Reproduce the entries below exactly, but only from the line containing "theorem sqrt : Statement" to the line containing "x.mantissa _, le_rfl⟩", inclusive.

::: The records :::

/-- With `OUT_REG = 1`, after power-up a read of the outputs faults, and still does after any step without
a rising edge; after a rising edge a read answers (10_state.md R28). With `OUT_REG = 0` no read faults.
Two clauses rest on the model's choices: that the registers count as holding a value after a first edge
that breaks the window too is log 4, and that a read of unsettled outputs answers, with a free value, is
log 3. -/
def Obligations.ReadFaultsUntilFirstEdge : Prop :=
  (∀ s : State, s.design.outReg = true → sample (losePower s) = .fault .outputHasNoValue) ∧
    (∀ s t : State, s.design.outReg = true → s.clk = .quiet →
      sample s = .fault .outputHasNoValue → step s = .next t → sample t = .fault .outputHasNoValue) ∧
    (∀ s t : State, s.design.outReg = true → s.clk = .rises → step s = .next t →
      ∃ o, sample t = .next (o, t)) ∧
    (∀ s : State, s.design.outReg = false → ∃ o t, sample s = .next (o, t))

/-- With `OUT_REG = 0`, after a step the outputs read `eval` of the inputs, and a new input unsettles them
(70_reset_and_hazards.md R163); what they then read is the model's free value (log 3). -/
def Obligations.SettledOutputsReadEval : Prop :=
  (∀ s t : State, s.design.outReg = false → step s = .next t → sample t = .next (evalPorts s, t)) ∧
    (∀ (s : State) (op : OpSelect) (a b : Word), s.design.outReg = false →
      sample (driveInputs op a b s) = .next (sampleUnsettled (driveInputs op a b s)))

/-- An edge that breaks the window leaves a value in the registers that no rule gives, and changes nothing
else but the model's own index of free values (93_implementation_defined.md I13; log 4). -/
def Obligations.BrokenWindowChangesOnlyRegisters : Prop :=
  ∀ s : State, s.design.outReg = true → s.clk = .rises → s.windowMet = false →
    ∃ t : State, step s = .next t ∧ t.qDefined = true ∧
      t = { s with yQ := t.yQ, eqQ := t.eqQ, qDefined := true, freeIndex := t.freeIndex }

/-! ## The operations -/

/-- MUL: the overrides, then the sign XOR and the wrapped sum of the signed fields (41_multiplicative.md
R80). -/
def Obligations.MulResult : Prop :=
  decode 0b000 = .ok .mul ∧ Completes .mul
    (fun s =>
      if s.a = 0xC0000000 ∨ s.b = 0xC0000000 then 0xC0000000
      else if s.a = 0x40000000 ∨ s.b = 0x40000000 then 0x40000000
      else mkWord (sign s.a ^^ sign s.b) (wrap31 (logField s.a + logField s.b)))
    (fun _ => false)

/-- DIV: the overrides, then the sign XOR and the wrapped difference of the signed fields
(41_multiplicative.md R83). -/
def Obligations.DivResult : Prop :=
  decode 0b001 = .ok .div ∧ Completes .div
    (fun s =>
      if s.a = 0xC0000000 ∨ s.b = 0xC0000000 ∨ s.b = 0x40000000 then 0xC0000000
      else if s.a = 0x40000000 then 0x40000000
      else mkWord (sign s.a ^^ sign s.b) (wrap31 (logField s.a - logField s.b)))
    (fun _ => false)

/-- SQRT: the overrides, then the floor of half the signed field (41_multiplicative.md R85). -/
def Obligations.SqrtResult : Prop :=
  decode 0b100 = .ok .sqrt ∧ Completes .sqrt
    (fun s =>
      if s.a = 0xC0000000 ∨ sign s.a = true then 0xC0000000
      else if s.a = 0x40000000 then 0x40000000
      else mkWord false (wrap31 (logField s.a / 2)))
    (fun _ => false)

/-- ADD: the overrides, exact cancellation, then the design's `ADD_CORE` (42_additive.md R100). -/
def Obligations.AddResult : Prop :=
  decode 0b010 = .ok .add ∧ Completes .add
    (fun s =>
      if s.a = 0xC0000000 ∨ s.b = 0xC0000000 then 0xC0000000
      else if s.a = 0x40000000 then s.b
      else if s.b = 0x40000000 then s.a
      else if field s.a = field s.b ∧ sign s.a ≠ sign s.b then 0x40000000
      else addCore s.design.addCore s.a s.b)
    (fun _ => false)
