-- ==== Sys2Proof/Laws/PerInstr.lean ====
section
/-!
SUPPORT. Statements made for each instruction, one lemma a constructor (LAWS.json).
-/

namespace Sys2Proof.Laws.SelectOfOp

/-- An operation is well formed, its select is not the reserved one, and the table word that is its
select decodes to it (30_encoding.md R58, R60). -/
def Statement (i : Instr) : Prop :=
  i.wf = true ∧ encode i ≠ reservedSelect ∧ decodeTableWord 8 (encode i).toNat = some i

theorem mul : Statement .mul := ⟨rfl, by decide, rfl⟩
theorem div : Statement .div := ⟨rfl, by decide, rfl⟩
theorem add : Statement .add := ⟨rfl, by decide, rfl⟩
theorem sub : Statement .sub := ⟨rfl, by decide, rfl⟩
theorem sqrt : Statement .sqrt := ⟨rfl, by decide, rfl⟩
theorem neg : Statement .neg := ⟨rfl, by decide, rfl⟩
theorem eq : Statement .eq := ⟨rfl, by decide, rfl⟩

end Sys2Proof.Laws.SelectOfOp
end

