theorem align_exponent (w : ℕ) (x z : ExpMant) :
    (align w x z).exponent = max x.exponent z.exponent := by
  unfold align
  dsimp only
  split
  · dsimp only
    omega
  · dsimp only
    omega

/-- Both aligned mantissas are no larger than the mantissas (42_additive.md R107). -/
theorem natAbs_align_le (w : ℕ) (x z : ExpMant) :
    (align w x z).left.natAbs ≤ x.mantissa.natAbs ∧ (align w x z).right.natAbs ≤ z.mantissa.natAbs := by
  unfold align
  dsimp only
  split
  · exact ⟨le_rfl, natAbs_shiftMantissa_le w z.mantissa _⟩
  · exact ⟨natAbs_shiftMantissa_le w x.mantissa _, le_rfl⟩

theorem natAbs_sumAligned_le (hw : 0 < w) {x z : ExpMant} (hx : x.mantissa.natAbs < 2 ^ (w - 1))
    (hz : z.mantissa.natAbs < 2 ^ (w - 1)) :
    (sumAligned (align w x z)).mantissa.natAbs ≤ 2 ^ w - 2 := by
  obtain ⟨hleft, hright⟩ := natAbs_align_le w x z
  have hadd := Int.natAbs_add_le (align w x z).left (align w x z).right
  have hpow : 2 ^ w = 2 * 2 ^ (w - 1) := by rw [← pow_succ', Nat.sub_add_cancel hw]
  simp only [sumAligned]
  omega

theorem sumAligned_comm (hw : 0 < w) (x z : ExpMant) :
    sumAligned (align w x z) = sumAligned (align w z x) := by
  rcases le_total z.exponent x.exponent with h | h
  · rw [align_of_le h, align_of_ge hw h, sumAligned, sumAligned, add_comm]
  · rw [align_of_le h, align_of_ge hw h, sumAligned, sumAligned, add_comm]

/-- Settles O51: alignment shifts the mantissa of the smaller exponent, whichever side it is on. -/
theorem alignShiftsFloorAndVanish : Obligations.AlignShiftsFloorAndVanish := by
  refine ⟨fun w m n => ⟨shiftMantissa_of_le m, fun h => ?floor⟩,
    fun w x z hw h => ⟨align_of_le h, align_of_ge hw h⟩, fun v => ⟨rfl, rfl⟩,
    fun w x z hw => natAbs_sumAligned_le hw, fun w x z hw => sumAligned_comm hw x z, align_exponent⟩
  rw [shiftMantissa_of_lt m h]
  exact ⟨Int.ediv_mul_le m (by positivity), Int.lt_ediv_add_one_mul_self m (by positivity)⟩

/-! ## Stage 4 -/

section Renormalize

variable {opposite : Bool} {v : ExpMant}

/-- A sum of 1 or more is halved, the dropped bit lost (42_additive.md R109; log 8). -/
theorem renormalize_of_overflow (h : 2 ^ (w - 1) ≤ v.mantissa.natAbs) :
    renormalize w opposite v = ⟨v.exponent + 1, v.mantissa / 2⟩ := by
  rw [renormalize, mantissaOne, if_pos h, Int.shiftRight_eq_div_pow]
  rfl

:::

Output:
theorem sqrt : Statement .sqrt := ⟨rfl, by decide, rfl⟩
theorem neg : Statement .neg := ⟨rfl, by decide, rfl⟩
theorem eq : Statement .eq := ⟨rfl, by decide, rfl⟩

end Sys2Proof.Laws.SelectOfOp
end

theorem align_exponent (w : ℕ) (x z : ExpMant) :
    (align w x z).exponent = max x.exponent z.exponent := by
  unfold align
  dsimp only
  split
  · dsimp only
    omega
  · dsimp only
    omega

/-- Both aligned mantissas are no larger than the mantissas (42_additive.md R107). -/
theorem natAbs_align_le (w : ℕ) (x z : ExpMant) :
    (align w x z).left.natAbs ≤ x.mantissa.natAbs ∧ (align w x z).right.natAbs ≤ z.mantissa.natAbs := by
  unfold align
  dsimp only
  split
  · exact ⟨le_rfl, natAbs_shiftMantissa_le w z.mantissa _⟩
  · exact ⟨natAbs_shiftMantissa_le w x.mantissa _, le_rfl⟩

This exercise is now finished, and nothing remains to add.